MOOCs originally emerged from a philosophy of learning called Connectivism, promoted by George Siemens and others. Courses in this vein have been labeled cMOOCs (Daniel 2012, Siemens 2012). Connectivism seeks to empower students to acquire knowledge and insight by forming learning communities that they themselves control and indeed construct. Typically, students in cMOOCs harvest information from the internet and other sources, share it with classmates, and discuss it, using “a diverse range of online tools, such as mailing lists, wikis, course management systems, web conferencing, video streaming, Facebook, Twitter, Second Life, Flickr, etc.” (Rodriguez 2012). For Connectivists, then, learning is “the ability to construct and traverse connections” (Downes 2007), and pedagogy should focus on encouraging students to build connections and collaborations, and to harness information flows on networks (Kop et al 2011:74).
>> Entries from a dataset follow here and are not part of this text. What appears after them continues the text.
/-! ### Prefixes -/

/-- R186: the unused bits of a Prefix are 0. -/
theorem unused_of_sound {p : Prefix} (sound : p.sound) {j : Nat} (unused : j + p.len < 32) : p.bits.getLsbD j = false := by
  have shifted := congrArg (fun b : BitVec 32 => b.getLsbD (j + p.len)) sound.2
  simp only [BitVec.getLsbD_shiftLeft, unused, decide_true, Bool.true_and, Nat.add_sub_cancel,
    decide_eq_false (Nat.not_lt.mpr (Nat.le_add_left p.len j)), Bool.not_false] at shifted
  exact shifted.trans (BitVec.getLsbD_zero)

/-- R147: the bit that the second child adds. -/
theorem child_bit (p : Prefix) (short : p.len < 32) (j : Nat) :
    (p.child true).bits.getLsbD j = (p.bits.getLsbD j || decide (j = 31 - p.len)) := by
  have one : (1#32 <<< (31 - p.len)).getLsbD j = decide (j = 31 - p.len) := by
    rw [BitVec.getLsbD_shiftLeft, BitVec.getLsbD_one, Bool.eq_iff_iff]
    simp only [Bool.and_eq_true, Bool.not_eq_true', decide_eq_true_iff, decide_eq_false_iff_not]
    omega
  show (p.bits ||| 1#32 <<< (31 - p.len)).getLsbD j = _
  rw [BitVec.getLsbD_or, one]

theorem child_len (p : Prefix) (one : Bool) : (p.child one).len = p.len + 1 := rfl

theorem child_sound {p : Prefix} (one : Bool) (sound : p.sound) (short : p.len < 32) : (p.child one).sound := by
  refine ⟨short, BitVec.eq_of_getLsbD_eq fun i bound => ?_⟩
  rw [BitVec.getLsbD_shiftLeft, child_len, show (0 : BitVec 32).getLsbD i = false from BitVec.getLsbD_zero]
  by_cases low : i < p.len + 1
  · simp [low]
  · have clear : p.bits.getLsbD (i - (p.len + 1)) = false := unused_of_sound sound (by omega)
    cases one with
    | false =>
      rw [show (p.child false).bits = p.bits from rfl, clear, Bool.and_false]
    | true =>
      have away : i - (p.len + 1) ≠ 31 - p.len := by omega
      rw [child_bit p short, clear, decide_eq_false away, Bool.or_false, Bool.and_false]

/-- R146: the two children of a Prefix are not prefixes of each other. -/
theorem children_apart {p : Prefix} (sound : p.sound) (short : p.len < 32) :
    (p.child false).overlaps (p.child true) = false := by
  refine decide_eq_false fun same => ?_
  have bit := congrArg (fun b : BitVec 32 => b.getLsbD 0) same
  simp only [child_len, Nat.min_self, BitVec.getLsbD_ushiftRight, Nat.add_zero] at bit
  have place : 32 - (p.len + 1) = 31 - p.len := by omega
  rw [place, child_bit p short, decide_eq_true rfl, Bool.or_true, show (p.child false).bits = p.bits from rfl,
    unused_of_sound sound (by omega)] at bit
  cases bit

/-- R146: a child overlaps no shorter Prefix that its parent does not overlap. -/
theorem child_overlaps {p q : Prefix} (one : Bool) (short : p.len < 32) (shorter : q.len ≤ p.len) :
    (p.child one).overlaps q = p.overlaps q := by
  have same : (p.child one).bits >>> (32 - q.len) = p.bits >>> (32 - q.len) := by
    refine BitVec.eq_of_getLsbD_eq fun i bound => ?_
    rw [BitVec.getLsbD_ushiftRight, BitVec.getLsbD_ushiftRight]
    cases one with
    | false => rfl
    | true => rw [child_bit p short, decide_eq_false (by omega), Bool.or_false]
  unfold Prefix.overlaps
  dsimp only
  rw [child_len, Nat.min_eq_right (Nat.le_succ_of_le shorter), Nat.min_eq_right shorter, same]

/-- R146: every Prefix overlaps the empty one. -/
theorem overlaps_empty (p q : Prefix) (empty : q.len = 0) : p.overlaps q = true := by
  simp [Prefix.overlaps, empty, BitVec.ushiftRight_eq_zero]

/-! ### The stack -/

/-- A strictly falling run of lengths from 1 to m has at most m of them. -/
theorem length_le_of_falling {l : List Nat} (falling : l.Pairwise (· > ·)) :
    ∀ {m : Nat}, (∀ x ∈ l, 1 ≤ x ∧ x ≤ m) → l.length ≤ m := by
  induction l with
  | nil => exact fun _ => Nat.zero_le _
  | cons x l ih =>
    intro m range
    obtain ⟨below, rest⟩ := List.pairwise_cons.mp falling
    obtain ⟨least, most⟩ := range x List.mem_cons_self
    have shorter : l.length ≤ x - 1 := ih rest fun y h => by
      have := range y (List.mem_cons_of_mem x h)
      have := below y h
      omega
    simp only [List.length_cons]
    omega

/-- R146: a stack beside a roll step without an overlap holds no more prefixes than its Prefix is long. -/
theorem length_of_apart {p : Prefix} {l : List Prefix} (roll : rollSound p l) (apart : l.any p.overlaps = false) :
    l.length ≤ p.len := by
  obtain ⟨-, falling, shorter⟩ := roll
  have counted := length_le_of_falling (m := p.len) falling fun x h => by
    obtain ⟨q, mem, rfl⟩ := List.mem_map.mp h
    refine ⟨Nat.one_le_iff_ne_zero.mpr fun empty => ?_, shorter q mem⟩
    have overlap := overlaps_empty p q empty
    exact List.any_eq_false.mp apart q mem overlap
  simpa using counted

/-- R147, R148: prefixes that go on top of the stack of a roll step. -/
theorem push_stackSound {p : Prefix} {new l : List Prefix} (roll : rollSound p l) (stack : stackSound l)
    (apart : l.any p.overlaps = false) (few : new.length + p.len ≤ 33) (each : ∀ q ∈ new, q.sound)
    (mutual_apart : new.Pairwise fun q r => q.overlaps r = false)
    (free : ∀ q ∈ new, ∀ r ∈ l, q.overlaps r = p.overlaps r) (lens : (new.map Prefix.len ++ l.map Prefix.len).Pairwise (· ≥ ·))
    (strict : (new.map Prefix.len ++ l.map Prefix.len).tail.Pairwise (· > ·)) : stackSound (new ++ l) := by
  obtain ⟨-, pairs, sound, -, -⟩ := stack
  have bound := length_of_apart roll apart
  refine ⟨by rw [List.length_append]; omega, List.pairwise_append.mpr ⟨mutual_apart, pairs, fun q hq r hr => ?_⟩,
    fun q h => (List.mem_append.mp h).elim (each q) (sound q), by rwa [List.map_append], by rwa [List.map_append]⟩
  rw [free q hq r hr]
  exact Bool.eq_false_iff.mpr (List.any_eq_false.mp apart r hr)

/-- R148: the Prefix of a roll step that is put back. -/
theorem putBack_stackSound {p : Prefix} {l : List Prefix} (roll : rollSound p l) (stack : stackSound l)
    (apart : l.any p.overlaps = false) : stackSound ([p] ++ l) := by
  obtain ⟨sound, falling, shorter⟩ := roll
  refine push_stackSound ⟨sound, falling, shorter⟩ stack apart ?_ (by simpa using sound) (List.pairwise_singleton _ _)
    (by simp) ?_ falling
  · have := sound.1
    simp only [List.length_singleton]
    omega
  · refine List.pairwise_cons.mpr ⟨fun x h => ?_, stack.2.2.2.1⟩
    obtain ⟨q, mem, rfl⟩ := List.mem_map.mp h
    exact shorter q mem

/-- R147: the two children of the Prefix of a roll step. -/
theorem split_stackSound {p : Prefix} {l : List Prefix} (roll : rollSound p l) (stack : stackSound l)
    (apart : l.any p.overlaps = false) (short : p.len < 32) :
    stackSound ([p.child false, p.child true] ++ l) := by
  obtain ⟨sound, falling, shorter⟩ := roll
  have longer : ∀ x ∈ l.map Prefix.len, x < p.len + 1 := fun x h => by
    obtain ⟨q, mem, rfl⟩ := List.mem_map.mp h
    exact Nat.lt_succ_of_le (shorter q mem)
  refine push_stackSound ⟨sound, falling, shorter⟩ stack apart ?_ ?_ ?_ ?_ ?_ ?_
  · simp only [List.length_cons, List.length_nil]
    omega
  · simpa using ⟨child_sound false sound short, child_sound true sound short⟩
  · simpa using children_apart sound short
  · intro q hq r hr
    rcases List.mem_pair.mp hq with rfl | rfl
    · exact child_overlaps false short (shorter r hr)
    · exact child_overlaps true short (shorter r hr)
  · refine List.pairwise_cons.mpr ⟨fun x h => ?_, List.pairwise_cons.mpr ⟨fun x h => (longer x h).le, stack.2.2.2.1⟩⟩
    rcases List.mem_cons.mp h with rfl | h
    · exact le_refl _
    · exact (longer x h).le
  · exact List.pairwise_cons.mpr ⟨longer, falling⟩

theorem stackSound_nil : stackSound [] := by simp [stackSound]

theorem stackSound_empty : stackSound [Prefix.empty] := by
  refine ⟨by decide, List.pairwise_singleton _ _, ?_, List.pairwise_singleton _ _, List.Pairwise.nil⟩
  simp [Prefix.empty, Prefix.sound]

theorem rollSound_nil {q : Prefix} (sound : q.sound) : rollSound q [] := ⟨sound, List.Pairwise.nil, by simp⟩

theorem rollSound_empty {q : Prefix} (sound : q.sound) : rollSound q [Prefix.empty] :=
  ⟨sound, List.pairwise_singleton _ _, by simp [Prefix.empty]⟩

/-- R141: the Prefix taken from the stack for a roll step, and what is left. -/
theorem stackSound_pop {p : Prefix} {rest : List Prefix} (stack : stackSound (p :: rest)) :
    rollSound p rest ∧ stackSound rest := by
  obtain ⟨few, pairs, sound, lens, strict⟩ := stack
  obtain ⟨-, restPairs⟩ := List.pairwise_cons.mp pairs
  obtain ⟨below, restLens⟩ := List.pairwise_cons.mp lens
  exact ⟨⟨sound p List.mem_cons_self, strict, fun q h => below _ (List.mem_map_of_mem h)⟩,
    (Nat.le_succ _).trans few, restPairs, fun q h => sound q (List.mem_cons_of_mem p h), restLens, strict.tail⟩

end Sys2Proof.Machine

/-! ## Proofs: the line port and the line engine stay sound (07_the_field_line.md, 08_line_engine_and_enrollment.md) -/

namespace Sys2Proof.Machine

/-! ### The parts of the soundness -/

/-- R140: the places of the errand queue, with no serial twice. -/
def Engine.errandsFit (e : Engine) : Prop := e.errands.length ≤ Config.errandPlaces ∧ (e.errands.map Errand.serial).Nodup

/-- R139, R144, R152: the shed queue, the stray list and the push hold set. -/
def Engine.listsFit (e : Engine) : Prop :=
  (e.sheds.map ShedEntry.cls).Nodup ∧ (∀ x ∈ e.sheds, 1 ≤ x.cls ∧ x.cls ≤ 3 ∧ x.amount ≤ Config.feedBound) ∧
    e.strays.length ≤ Config.strayPlaces ∧ e.strays.Nodup ∧ e.hold.Nodup

/-- What is asked of the port, the stop in progress and the stack. -/
def Engine.turnsFit (p : LinePort) (e : Engine) : Prop :=
  p.sound ∧ (e.stopping = true → p.phase ≠ .idle) ∧ stackSound e.stack ∧ ∀ q ∈ p.rolling, rollSound q e.stack

theorem lineSound_iff (s : State) : s.lineSound ↔ s.engine.errandsFit ∧ s.engine.listsFit ∧ s.engine.turnsFit s.port := by
  constructor
  · rintro ⟨port, ⟨sheds, entries, places, serials, strays, nodup, hold⟩, stopping, stack, roll⟩
    exact ⟨⟨places, serials⟩, ⟨sheds, entries, strays, nodup, hold⟩, port, stopping, stack, roll⟩
  · rintro ⟨⟨places, serials⟩, ⟨sheds, entries, strays, nodup, hold⟩, port, stopping, stack, roll⟩
    exact ⟨port, ⟨sheds, entries, places, serials, strays, nodup, hold⟩, stopping, stack, roll⟩

theorem lineSound_of_same {s u : State} (port : u.port = s.port) (engine : u.engine = s.engine) (sound : s.lineSound) :
    u.lineSound := by
  rw [lineSound_iff] at sound ⊢
  rwa [port, engine]

/-- The engine is written, its stop and its stack apart. -/
theorem lineSound_engine {s : State} {e : Engine} (errands : s.engine.errandsFit → e.errandsFit)
    (lists : s.engine.listsFit → e.listsFit) (stopping : e.stopping = s.engine.stopping) (stack : e.stack = s.engine.stack)
    (sound : s.lineSound) : State.lineSound { s with engine := e } := by
  rw [lineSound_iff] at sound ⊢
  obtain ⟨fit, listed, port, stop, stacked, roll⟩ := sound
  exact ⟨errands fit, lists listed, port, fun h => stop (stopping ▸ h), stack ▸ stacked, stack ▸ roll⟩

/-- The stack is written. -/
theorem lineSound_stack {s : State} {e : Engine} (fields : e.errands = s.engine.errands ∧ e.sheds = s.engine.sheds ∧
      e.strays = s.engine.strays ∧ e.hold = s.engine.hold ∧ e.stopping = s.engine.stopping)
    (stack : stackSound e.stack) (roll : ∀ q ∈ s.port.rolling, rollSound q s.engine.stack → rollSound q e.stack)
    (sound : s.lineSound) : State.lineSound { s with engine := e } := by
  obtain ⟨errands, sheds, strays, hold, stopping⟩ := fields
  rw [lineSound_iff] at sound ⊢
  obtain ⟨fit, listed, port, stop, -, rolling⟩ := sound
  refine ⟨?_, ?_, port, fun h => stop (stopping ▸ h), stack, fun q h => roll q h (rolling q h)⟩
  · rwa [Engine.errandsFit, errands]
  · rwa [Engine.listsFit, sheds, strays, hold]

/-- R146: a stack that begins again, or is emptied. -/
theorem lineSound_restart {s : State} {e : Engine} (fields : e.errands = s.engine.errands ∧ e.sheds = s.engine.sheds ∧
      e.strays = s.engine.strays ∧ e.hold = s.engine.hold ∧ e.stopping = s.engine.stopping)
    (stack : e.stack = [Prefix.empty] ∨ e.stack = []) (sound : s.lineSound) : State.lineSound { s with engine := e } := by
  refine lineSound_stack fields ?_ (fun q _ roll => ?_) sound
  · rcases stack with empty | none
    · rw [empty]; exact stackSound_empty
    · rw [none]; exact stackSound_nil
  · rcases stack with empty | none
    · rw [empty]; exact rollSound_empty roll.1
    · rw [none]; exact rollSound_nil roll.1

/-! ### Errands (R140) -/

section
variable {e : Engine}

theorem hasErrand_of_hasMute {x : Serial} (mute : e.hasMute x = true) : e.hasErrand x = true := by
  obtain ⟨r, mem, here⟩ := List.any_eq_true.mp mute
  exact List.any_eq_true.mpr ⟨r, mem, (Bool.and_eq_true _ _ ▸ here).2⟩

theorem addErrand_fit {r : Errand} (room : e.errandRoom = true) (free : e.hasErrand r.serial = false)
    (fit : e.errandsFit) : (e.addErrand r).errandsFit := by
  have absent : r.serial ∉ e.errands.map Errand.serial := fun mem => by
    obtain ⟨q, here, same⟩ := List.mem_map.mp mem
    exact List.any_eq_false.mp free q here (decide_eq_true same)
  have places : e.errands.length < Config.errandPlaces := of_decide_eq_true room
  refine ⟨?_, ?_⟩
  · show (e.errands ++ [r]).length ≤ _
    rw [List.length_append]
    exact places
  · show ((e.errands ++ [r]).map Errand.serial).Nodup
    rw [List.map_append]
    exact fit.2.append (List.nodup_singleton _) (by simpa using absent)

theorem replaceErrand_fit (r : Errand) (fit : e.errandsFit) : (e.replaceErrand r).errandsFit := by
  have serials : (e.replaceErrand r).errands.map Errand.serial = e.errands.map Errand.serial := by
    refine (List.map_map ..).trans (List.map_congr_left fun q _ => ?_)
    simp only [Function.comp]
    split
    · next same => exact same.symm
    · rfl
  refine ⟨?_, by rw [serials]; exact fit.2⟩
  show (List.map _ _).length ≤ _
  rw [List.length_map]
  exact fit.1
The course topics that have been offered so far have been sophisticated explorations of online learning itself, such as: connectivism and connective knowledge (CCK 2008); personal learning environments and networks and knowledge (PLENK 2010), and mobile learning (MobiMOOC 2011) (Rodriguez 2012). cMOOCs have primarily attracted students who are already professionals and researchers, and therefore fairly self-sufficient as learners. Putting the learning process into the hands of the learners has thus worked fairly well (Kop et al. 2011:75). The term MOOC is, in fact, based on the similarity between student interactions on cMOOCs and player interactions in massively multiplayer online games (MMPORGs) (Pence 2012:28).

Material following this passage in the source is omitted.